A flight attendant appears from nowhere (no, it's not real; it's a metaphor.
We're still in my living room) and interrupts my musings to remind me that
if the cabin loses pressure, I am to put my oxygen mask on first. Then
I can put the masks on my children. The message: I must take care of my
needs first or I will be unable to care for my children.
She doesn't understand that my living room loses pressure everyday,
and magical masks never fall from the ceiling. I am forced to create my
own masks and paste them onto the happy heads of my children. I want my
kids to grow up knowing they are safe and loved and well-cared for. I want
them to be saturated in opportunities for intellectual, social, physical
and spiritual growth.
And I want these same things for myself! But usually, when I am meeting
the needs of my children, I am neglecting myself. And when I am taking
care of myself I am neglecting my children.
Yes, I can watch Michael Jordan and Bugs in Space Jam with my children,
but I would be forced to provide dangerous doses of candy and popcorn if
I dared to drag them to the English Patient. I love to lace roller blades
onto my kids and whiz with them in hundreds of nauseating circles. But
I also like to take solo leaps into the hills and careen down curves at
40 miles an hour. These are things I can't do with my children.

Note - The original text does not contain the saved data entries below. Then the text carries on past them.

theorem State.lookupOn_field (s : State) (r : Request) : (State.lookupOn s r).1.field = s.field := by
  unfold State.lookupOn
  grind [State.field_mk, State.bump_field, State.setLine_field, State.park_field, State.addMiss_field, State.allocMiss_field, State.joinMiss_field, State.otherVictim_field]

theorem State.lookupOff_field (s : State) (r : Request) : (State.lookupOff s r).1.field = s.field := by
  unfold State.lookupOff
  simp only [↓State.field_mk, ↓State.field_fold, ↓State.field_ite, ↓State.field_fst_ite, ↓State.park_field, ↓State.addMiss_field, ↓State.joinMiss_field]
  (repeat' split) <;> simp only [↓State.field_mk, ↓State.field_fold, ↓State.field_ite, ↓State.field_fst_ite, ↓State.park_field, ↓State.addMiss_field, ↓State.joinMiss_field, ite_self]

theorem State.lookup_field (s : State) (r : Request) : (State.lookup s r).1.field = s.field := by
  unfold State.lookup
  grind [State.field_mk, State.lookupOn_field, State.lookupOff_field]

theorem State.copyVictim_field (s : State) (e : Nat) : (State.copyVictim s e).field = s.field := by
  unfold State.copyVictim
  grind [State.field, State.field, State.checkRange_field, State.writeBytes_field]

theorem State.beginFill_field (s : State) (m : Miss) : (State.beginFill s m).field = s.field := by
  unfold State.beginFill
  grind [State.field, State.field, State.setLine_field, State.setMiss_field, State.copyVictim_field]

theorem State.fillBoard_field (s : State) (id i : Nat) (bs : Bytes) : (State.fillBoard s id i bs).field = s.field := by
  unfold State.fillBoard
  grind [State.field, State.field, State.writeBytes_field, State.setLine_field, State.setMiss_field, State.beginFill_field]

theorem State.endFill_field (s : State) (m : Miss) (how : FillEnd) (closing : Bool) : (State.endFill s m how closing).field =
    s.field := by
  unfold State.endFill
  grind [State.field_mk, State.bump_field, State.setLine_field, State.retireSweep_field, State.setMiss_field, State.freeMiss_field]

theorem State.dirtyEntry_field (s : State) (slot log : Nat) : (State.dirtyEntry s slot log).1.field = s.field := by
  unfold State.dirtyEntry
  grind [State.field_mk, State.bump_field, State.setLine_field, State.victim_field]

theorem State.dirtyBoard_field (s : State) (e lba : Nat) (head payload : Bytes) : (State.dirtyBoard s e lba head
    payload).field = s.field := by
  unfold State.dirtyBoard
  simp only [↓State.field_mk, ↓State.field_fold, ↓State.writeBytes_field, ↓State.setLine_field]

theorem State.dropHeads_field (s : State) (slot log : Nat) : (State.dropHeads s slot log).field = s.field := by
  unfold State.dropHeads
  simp only [↓State.field_mk, ↓State.field_fold]

theorem State.handOver_field (s : State) (e : Nat) : (State.handOver s e).1.field = s.field := by
  unfold State.handOver
  simp only []
  (repeat' split) <;> (try refine (State.field_foldl _ _ _ fun t x => ?_).trans ?_) <;> (try dsimp only) <;> (repeat' split) <;> (try simp only []) <;> grind [State.field, State.field, State.raiseHub_field, State.checkRange_field, State.writeBytes_field, State.setLine_field, State.retireSweep_field, State.dropHeads_field]

theorem State.settleLine_field (s : State) (slot log : Nat) (ok : Bool) : (State.settleLine s slot log ok).field = s.field :=
    by
  unfold State.settleLine
  grind [State.field_mk, State.setLine_field, State.retireSweep_field, State.dropHeads_field]

theorem State.moveInvalidate_field (s : State) (slot : Nat) : (State.moveInvalidate s slot).field = s.field := by
  unfold State.moveInvalidate
  (repeat' split) <;> simp_all [↓State.field_mk, ↓State.field_fold, ↓State.field_ite, ↓State.bump_field, ↓State.setLine_field, State.field_foldl]

theorem State.seeTime_field (s : State) : (State.seeTime s).field = s.field := by
  unfold State.seeTime
  simp only [↓State.field_mk, ↓State.field_fold]

theorem State.setSession_field (s : State) (x : Session) : (State.setSession s x).field = s.field := by
  unfold State.setSession
  simp only [↓State.field_mk, ↓State.field_fold]

theorem State.freeSession_field (s : State) (id : Nat) : (State.freeSession s id).field = s.field := by
  unfold State.freeSession
  simp only [↓State.field_mk, ↓State.field_fold]

theorem State.takeContext_field (s : State) (x : Session) : (State.takeContext s x).field = s.field := by
  unfold State.takeContext
  simp only [↓State.field_mk, ↓State.field_fold]

theorem State.checkSession_field (s : State) (id f title : Nat) (mode : Option Nat) (off count : Nat) : (State.checkSession s
    id f title mode off count).1.field = s.field := by
  unfold State.checkSession
  grind [State.field_mk, State.bump_field, State.seeTime_field, State.setSession_field]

When I began writing about this irreconcilable frustration, my children
were by my side, writing and cutting and coloring. We were sharing a magic
moment. And it lasted all of seven minutes. And then they were ready to
move onto something else, while I was just getting rolling. I wanted to
follow one notion around for an entire afternoon like a puppy chasing a
boy. It is my new years resolution, for God's sake!
So I continued writing and writing, while I glued cut-outs and opened
up a string cheese for my daughter. I cleaned trails of mucous from my
son's nose and I wrenched on his socks which were too tight. But I kept
writing and writing. And I only screamed at my children six or seven times.
It's a wonderful life. Rich and colorful and rewarding. So why does
it feel there is no oxygen coming through when I put my mask on first?